For this research, we have re-translated the original English version to adapt it to the different local variations of Spanish language in each country involved in this data collection. However, only the Argentinian team used a double-negation wording for item 5 that could be understood by adolescents and did not need to be reversed. This item will be specifically analyzed, because according to our previous experience with Spanish samples its performance among adolescents is suspected to be different than among adult populations.

Some authors have deemed this item problematic, even suggesting that it might reflect other areas more than well-being (Veenhoven 1994, 2009). High scores in response to the phrase “If I could live my life over, I would change almost nothing” may reflect more a conformist personality than personal well-being. People evaluating new experiences may be happy with their lives but not want to repeat the same experiences – considering new experiences to be more desirable. This may be the case for many young people during adolescence.

In all countries, the 1–7 scale was changed to a 0–10 scale in order to make it more sensitive, and also for easier comparison of results with other instruments using a 0–10 scale. Labels have been given to each value from strongly agree to strongly disagree.

Item 3 of this scale refers to agreement with the phrase I am satisfied with my life. Although this phrasing does not include a reference to “overall life” or “life as a whole”, it is probably understood in this way by most adolescents in the four countries object of study. Its meaning therefore risks being redundant with the single-item on overall life satisfaction.

In order to analyze results across countries we present 4 calculations:

  • The complete SWLS index, transformed into a 0–100 scale.

  • The SWLS index without item 3, transformed into a 0–100 scale.

  • The SWLS index without item 5, transformed into a 0–100 scale.

  • Item 3 as a single indicator, on a 0–10 scale.

The psychometric properties of this scale have been published in various articles. See, for example, Pavot and Diener (1993). The originally reported Cronbach α was 0.87 (Diener et al. 1985). In the original testing, a single component accounted for 66% of the variance.
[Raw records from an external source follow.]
/-! ### writeQ -/

@[simp] theorem State.writeQ_rate (v : F64) : (s.writeQ v).rate = s.rate := rfl
@[simp] theorem State.writeQ_ftype (v : F64) : (s.writeQ v).ftype = s.ftype := rfl
@[simp] theorem State.writeQ_cutHz (v : F64) : (s.writeQ v).cutHz = s.cutHz := rfl
@[simp] theorem State.writeQ_q (v : F64) : (s.writeQ v).q = v := rfl
@[simp] theorem State.writeQ_gainDb (v : F64) : (s.writeQ v).gainDb = s.gainDb := rfl
@[simp] theorem State.writeQ_coef (v : F64) : (s.writeQ v).coef = s.coef := rfl
@[simp] theorem State.writeQ_delay (v : F64) : (s.writeQ v).delay = s.delay := rfl
@[simp] theorem State.writeQ_sm (v : F64) : (s.writeQ v).sm = s.sm := rfl
@[simp] theorem State.writeQ_fault (v : F64) : (s.writeQ v).fault = s.fault := rfl
@[simp] theorem State.writeQ_port (v : F64) : (s.writeQ v).port = s.port := rfl
@[simp] theorem State.writeQ_host (v : F64) : (s.writeQ v).host = s.host := rfl
@[simp] theorem State.writeQ_refusal (v : F64) : (s.writeQ v).refusal = s.refusal := rfl
@[simp] theorem State.writeQ_free (v : F64) : (s.writeQ v).free = s.free := rfl

/-! ### writeGain -/

@[simp] theorem State.writeGain_rate (g : F64) : (s.writeGain g).rate = s.rate := rfl
@[simp] theorem State.writeGain_ftype (g : F64) : (s.writeGain g).ftype = s.ftype := rfl
@[simp] theorem State.writeGain_cutHz (g : F64) : (s.writeGain g).cutHz = s.cutHz := rfl
@[simp] theorem State.writeGain_q (g : F64) : (s.writeGain g).q = s.q := rfl
@[simp] theorem State.writeGain_gainDb (g : F64) : (s.writeGain g).gainDb = g := rfl
@[simp] theorem State.writeGain_coef (g : F64) : (s.writeGain g).coef = s.coef := rfl
@[simp] theorem State.writeGain_delay (g : F64) : (s.writeGain g).delay = s.delay := rfl
@[simp] theorem State.writeGain_sm (g : F64) : (s.writeGain g).sm = s.sm := rfl
@[simp] theorem State.writeGain_fault (g : F64) : (s.writeGain g).fault = s.fault := rfl
@[simp] theorem State.writeGain_port (g : F64) : (s.writeGain g).port = s.port := rfl
@[simp] theorem State.writeGain_host (g : F64) : (s.writeGain g).host = s.host := rfl
@[simp] theorem State.writeGain_refusal (g : F64) : (s.writeGain g).refusal = s.refusal := rfl
@[simp] theorem State.writeGain_free (g : F64) : (s.writeGain g).free = s.free := rfl

/-! ### writeCoef -/

@[simp] theorem State.writeCoef_rate (k : Option Coef) : (s.writeCoef k).rate = s.rate := rfl
@[simp] theorem State.writeCoef_ftype (k : Option Coef) : (s.writeCoef k).ftype = s.ftype := rfl
@[simp] theorem State.writeCoef_cutHz (k : Option Coef) : (s.writeCoef k).cutHz = s.cutHz := rfl
@[simp] theorem State.writeCoef_q (k : Option Coef) : (s.writeCoef k).q = s.q := rfl
@[simp] theorem State.writeCoef_gainDb (k : Option Coef) : (s.writeCoef k).gainDb = s.gainDb := rfl
@[simp] theorem State.writeCoef_coef (k : Option Coef) : (s.writeCoef k).coef = k := rfl
@[simp] theorem State.writeCoef_delay (k : Option Coef) : (s.writeCoef k).delay = s.delay := rfl
@[simp] theorem State.writeCoef_sm (k : Option Coef) : (s.writeCoef k).sm = s.sm := rfl
@[simp] theorem State.writeCoef_fault (k : Option Coef) : (s.writeCoef k).fault = s.fault := rfl
@[simp] theorem State.writeCoef_port (k : Option Coef) : (s.writeCoef k).port = s.port := rfl
@[simp] theorem State.writeCoef_host (k : Option Coef) : (s.writeCoef k).host = s.host := rfl
@[simp] theorem State.writeCoef_refusal (k : Option Coef) : (s.writeCoef k).refusal = s.refusal := rfl
@[simp] theorem State.writeCoef_free (k : Option Coef) : (s.writeCoef k).free = s.free := rfl

/-! ### writeDelay -/

@[simp] theorem State.writeDelay_rate (d : Delay) : (s.writeDelay d).rate = s.rate := rfl
@[simp] theorem State.writeDelay_ftype (d : Delay) : (s.writeDelay d).ftype = s.ftype := rfl
@[simp] theorem State.writeDelay_cutHz (d : Delay) : (s.writeDelay d).cutHz = s.cutHz := rfl
@[simp] theorem State.writeDelay_q (d : Delay) : (s.writeDelay d).q = s.q := rfl
@[simp] theorem State.writeDelay_gainDb (d : Delay) : (s.writeDelay d).gainDb = s.gainDb := rfl
@[simp] theorem State.writeDelay_coef (d : Delay) : (s.writeDelay d).coef = s.coef := rfl
@[simp] theorem State.writeDelay_delay (d : Delay) : (s.writeDelay d).delay = d := rfl
@[simp] theorem State.writeDelay_sm (d : Delay) : (s.writeDelay d).sm = s.sm := rfl
@[simp] theorem State.writeDelay_fault (d : Delay) : (s.writeDelay d).fault = s.fault := rfl
@[simp] theorem State.writeDelay_port (d : Delay) : (s.writeDelay d).port = s.port := rfl
@[simp] theorem State.writeDelay_host (d : Delay) : (s.writeDelay d).host = s.host := rfl
@[simp] theorem State.writeDelay_refusal (d : Delay) : (s.writeDelay d).refusal = s.refusal := rfl
@[simp] theorem State.writeDelay_free (d : Delay) : (s.writeDelay d).free = s.free := rfl

/-! ### writeSm -/

@[simp] theorem State.writeSm_rate (m : Smoother) : (s.writeSm m).rate = s.rate := rfl
@[simp] theorem State.writeSm_ftype (m : Smoother) : (s.writeSm m).ftype = s.ftype := rfl
@[simp] theorem State.writeSm_cutHz (m : Smoother) : (s.writeSm m).cutHz = s.cutHz := rfl
@[simp] theorem State.writeSm_q (m : Smoother) : (s.writeSm m).q = s.q := rfl
@[simp] theorem State.writeSm_gainDb (m : Smoother) : (s.writeSm m).gainDb = s.gainDb := rfl
@[simp] theorem State.writeSm_coef (m : Smoother) : (s.writeSm m).coef = s.coef := rfl
@[simp] theorem State.writeSm_delay (m : Smoother) : (s.writeSm m).delay = s.delay := rfl
@[simp] theorem State.writeSm_sm (m : Smoother) : (s.writeSm m).sm = m := rfl
@[simp] theorem State.writeSm_fault (m : Smoother) : (s.writeSm m).fault = s.fault := rfl
@[simp] theorem State.writeSm_port (m : Smoother) : (s.writeSm m).port = s.port := rfl
@[simp] theorem State.writeSm_host (m : Smoother) : (s.writeSm m).host = s.host := rfl
@[simp] theorem State.writeSm_refusal (m : Smoother) : (s.writeSm m).refusal = s.refusal := rfl
@[simp] theorem State.writeSm_free (m : Smoother) : (s.writeSm m).free = s.free := rfl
2.1.3 Brief Multidimensional Students’ Life Satisfaction Scale (BMSLSS)

This scale was designed by Seligson et al. (2003) and developed for use with students aged 8–18. It includes 5 items referring to satisfaction with different life domains. Responses were originally coded on a scale of 1 to 7, from terrible to delighted. The psychometric properties of this scale have been published in different articles. A 0.68 Cronbach’s α was originally reported (Seligson et al. 2003).

We have changed the 1–7 scale to a 0–10 scale in order to make it more sensitive. Labels have been given to each value, describing satisfaction with each life domain from terrible to delighted. The overall aggregate score has been transformed into a 0–100 scale.

2.1.4 Single Item on Overall Life Satisfaction (OLS)

The importance of including a single-item scale on overall life satisfaction when studying subjective well-being has been highlighted by Campbell et al. (1976). In our research, we included a question on Satisfaction with your overall life, using an end-labelled 0–10 scale, from completely dissatisfied to completely satisfied. The translation of the item back into English is: Up to now and at present, to what extent are you satisfied with your life as a whole?

2.1.5 Items Regarding Happiness and Satisfaction on Russell’s Scale (CAS)

Russell’s scale on core affects (2003) is based on the following question: Please indicate how each of the following items describes your feelings when you think about your life in general. Then a list of affects is presented, including an item on satisfaction and one item on happiness.

In our questionnaire we have included the original question with these two items, to be evaluated from 0 to 10, with the extreme values labelled from not at all to absolutely.

2.1.6 Single Item on Happiness Taking into Account Overall Life (HOL)

Campbell et al. (1976) also pointed out the importance of including a single-item scale on happiness when studying personal well-being. In our research we have included the following question: “Taking into account your overall life, would you say you are…?” and then options are offered using a 0–10 scale, from extremely unhappy to extremely happy. Only the extreme values are labelled.

This item was not included in the Argentinian questionnaire.

2.1.7 Fordyce’s One-Item Scale on Happiness

Fordyce’s scale is a single-item scale asking In general, to what extent do you usually feel happy or unhappy? (Fordyce 1988). Answers are given on an 11-point scale from completely unhappy to completely happy. Each value has a label.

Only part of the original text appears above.